Proteomics and the Risk of Incident Embolic and Thrombotic Stroke.

Abstract

Objective: Personalized approaches to ischemic stroke diagnosis are needed. We determine differences in proteomic signatures of incident embolic (EIS) and thrombotic stroke (TIS) by age and resultant pathways using large-scale proteomics.

Methods: Participants in the Atherosclerosis Risk in Communities Study (ARIC) from visit 2 (V2, 1990-1992) until 2020 without prevalent stroke with available SomaScan data (4,955 protein targets) at V2 (mid-life, n = 10,929), and then again at visit 5 (V5, 2011-2013, n = 4,463) were included. Covariate adjusted Cox hazard models determined the association between proteins, and adjudicated incident EIS or TIS from V2 to V5 and from V5 to 2020.

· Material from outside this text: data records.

-- ==== Sys2Proof/Machine/Ops.lean ====
section
/-! DEFINITION. The operations the meanings share: ending a command with a status or with data, the Frame Buffer row
view, `Transmit` and the transmit loop, and a module taking a group.

The block has no traps (60_exceptions R220, R233): an error "does not transfer control, save state, change any mode
or vector anywhere. It ends the command". `raise` is that one operation. There is nothing to return from (R234):
after any status the next step takes the next command. -/

namespace Sys2Proof.Machine

/-- `raise S(info)`: the command ends, and RESULT holds the status and the data (00_scope R8, 60_exceptions R220,
R221). What stands of the command's earlier changes is in `s` (R223). -/
def raise (st : Status) (data : BitVec 28) (s : State) : Result :=
  .next { s with result := resultWord st data }

/-- `return data`: the command ends with status OK (00_scope R8). -/
def finish (data : BitVec 28) (s : State) : Result :=
  .next { s with result := resultWord .ok data }

/-- A word that does not decode: `RESULT <- 0x50000000` "and nothing else" (60_exceptions R222). -/
def rejectIllegal (s : State) : Result := raise .illegalCommand 0 s

/-- The committed matrixCount as a number (10_state R27). -/
def State.count (s : State) : Nat := s.N.toNat

/-- `MemRead(a, 1)`: none where the row address does not exist (20_memory R51). -/
def rowRead (a : Nat) (s : State) : Option Byte :=
  if a < 8 * s.count then some (Memory.read a s.fb) else none

/-- `MemWrite(a, 1, v)` (20_memory R51). -/
def rowWrite (a : Nat) (v : Byte) (s : State) : State := { s with fb := Memory.write a v s.fb }

/-- The transport's answer to the next `Transmit`: the environment's next answer, or a free value where it has
supplied none (40_protocol R100, U1; log 1). -/
def State.nextAnswer (s : State) : Answer :=
  match s.answers with
  | a :: _ => a
  | [] => Config.transportAnswer s.busLog.length

/-- `Transmit(f)`: the pair `(f, answer)` goes into the bus log (40_protocol R100), and the chain latches the frame
or becomes unknown (R104). The answer is `s.nextAnswer`. -/
def transmit (f : List Byte) (s : State) : State :=
  { s with
    answers := s.answers.tail
    busLog := s.busLog ++ [⟨f, s.nextAnswer⟩]
    chain := match s.nextAnswer with
      | .ok => latchFrame s.draws f s.chain
      | .err => unknownChain s.draws
    draws := s.draws + 1 }

/-- What a transmit loop answers: whether every transaction was `Ok`, how many were `Ok`, and the state after. -/
structure Sent where
  answer : Answer
  count : Nat
  state : State

/-- `SendTxns(N, T)`: in order, stopping at the first failure (40_protocol R107). -/
def sendTxns (n : Nat) : List SlotMap → State → Sent
  | [], s => ⟨.ok, 0, s⟩
  | S :: T, s =>
    match s.nextAnswer with
    | .err => ⟨.err, 0, transmit (buildFrame n S) s⟩
    | .ok =>
      let r := sendTxns n T (transmit (buildFrame n S) s)
      ⟨r.answer, r.count + 1, r.state⟩

/-- The end of a command that sent a list of transactions: TRANSPORT_ERROR with the count of those answered `Ok`, or
`data` (30_encoding R86, D18). -/
def endSend (data : BitVec 28) (r : Sent) : Result :=
  match r.answer with
  | .err => raise .transportError (countData r.count) r.state
  | .ok => finish data r.state

/-- The end of a command that sends one frame: TRANSPORT_ERROR with 0, or 1 (40_protocol R110, R125, R130). -/
def sendSingle (f : List Byte) (s : State) : Result :=
  match s.nextAnswer with
  | .err => raise .transportError 0 (transmit f s)
  | .ok => finish 1 (transmit f s)

/-- The module at position `s.groupPos` takes a group with register address `a` and value byte `v` (40_protocol R105).
A group with the No-Op address does nothing. -/
def moduleTakes (a : BitVec 4) (v : Byte) (s : State) : State :=
  if a = 0x0 then s
  else { s with
    chain := s.chain.set s.groupPos.val
      (writeReg s.draws s.groupPos.val a v (chainAt s.chain s.groupPos.val)) s.groupPos.isLt
    draws := s.draws + 1 }

/-- A reset of the block, between commands (70_reset R250 to R253): the block's own fields take their reset values,
nothing is sent, and the chain keeps its registers (log 10). -/
def resetBlock (s : State) : State :=
  { s with
    mode := State.reset.mode
    result := State.reset.result
    stgN := State.reset.stgN
    stgOrder := State.reset.stgOrder
    stgOrient := State.reset.stgOrient
    N := State.reset.N
    order := State.reset.order
    orient := State.reset.orient
    fb := State.reset.fb
    batch := State.reset.batch }

end Sys2Proof.Machine
end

Results: Among 10,929 participants (56% female, 23% Black, follow-up ~20 years), 20 proteins measured in mid-life were associated with either EIS (n = 168) or TIS (n = 459) in mid-life, and 4 measured in late-life were associated with late-life stroke (73 EIS and 124 TIS events) at the Bonferroni threshold p < 1E-5. In mid-life, N-terminal pro-B-type natriuretic peptide (NPPB) was significantly associated with EIS, but not TIS (p-difference = 9.14E-7). Nineteen mid-life proteins were strongly associated with TIS; 7 strongly associated with TIS and only nominally (p < 0.05) with EIS and the remaining 12 with TIS only. In late-life, NPPB, serine protease inhibitor Kazal-type 4, oligodendrocyte-myelin-glycoprotein, and neurocan-core protein were significantly associated with EIS, but not TIS. Ingenuity Pathway Analysis tools implicated cancer for EIS-associated proteins, whereas TIS pathways reflected cell-structure and atherogenesis.

Interpretation: We identified plasma proteins associated with risk of EIS versus TIS reflecting distinct stroke mechanisms: cardiac dysfunction protein in EIS (eg, NPPB) and inflammation dysregulation in TIS (eg, interleukins). ANN NEUROL 2025.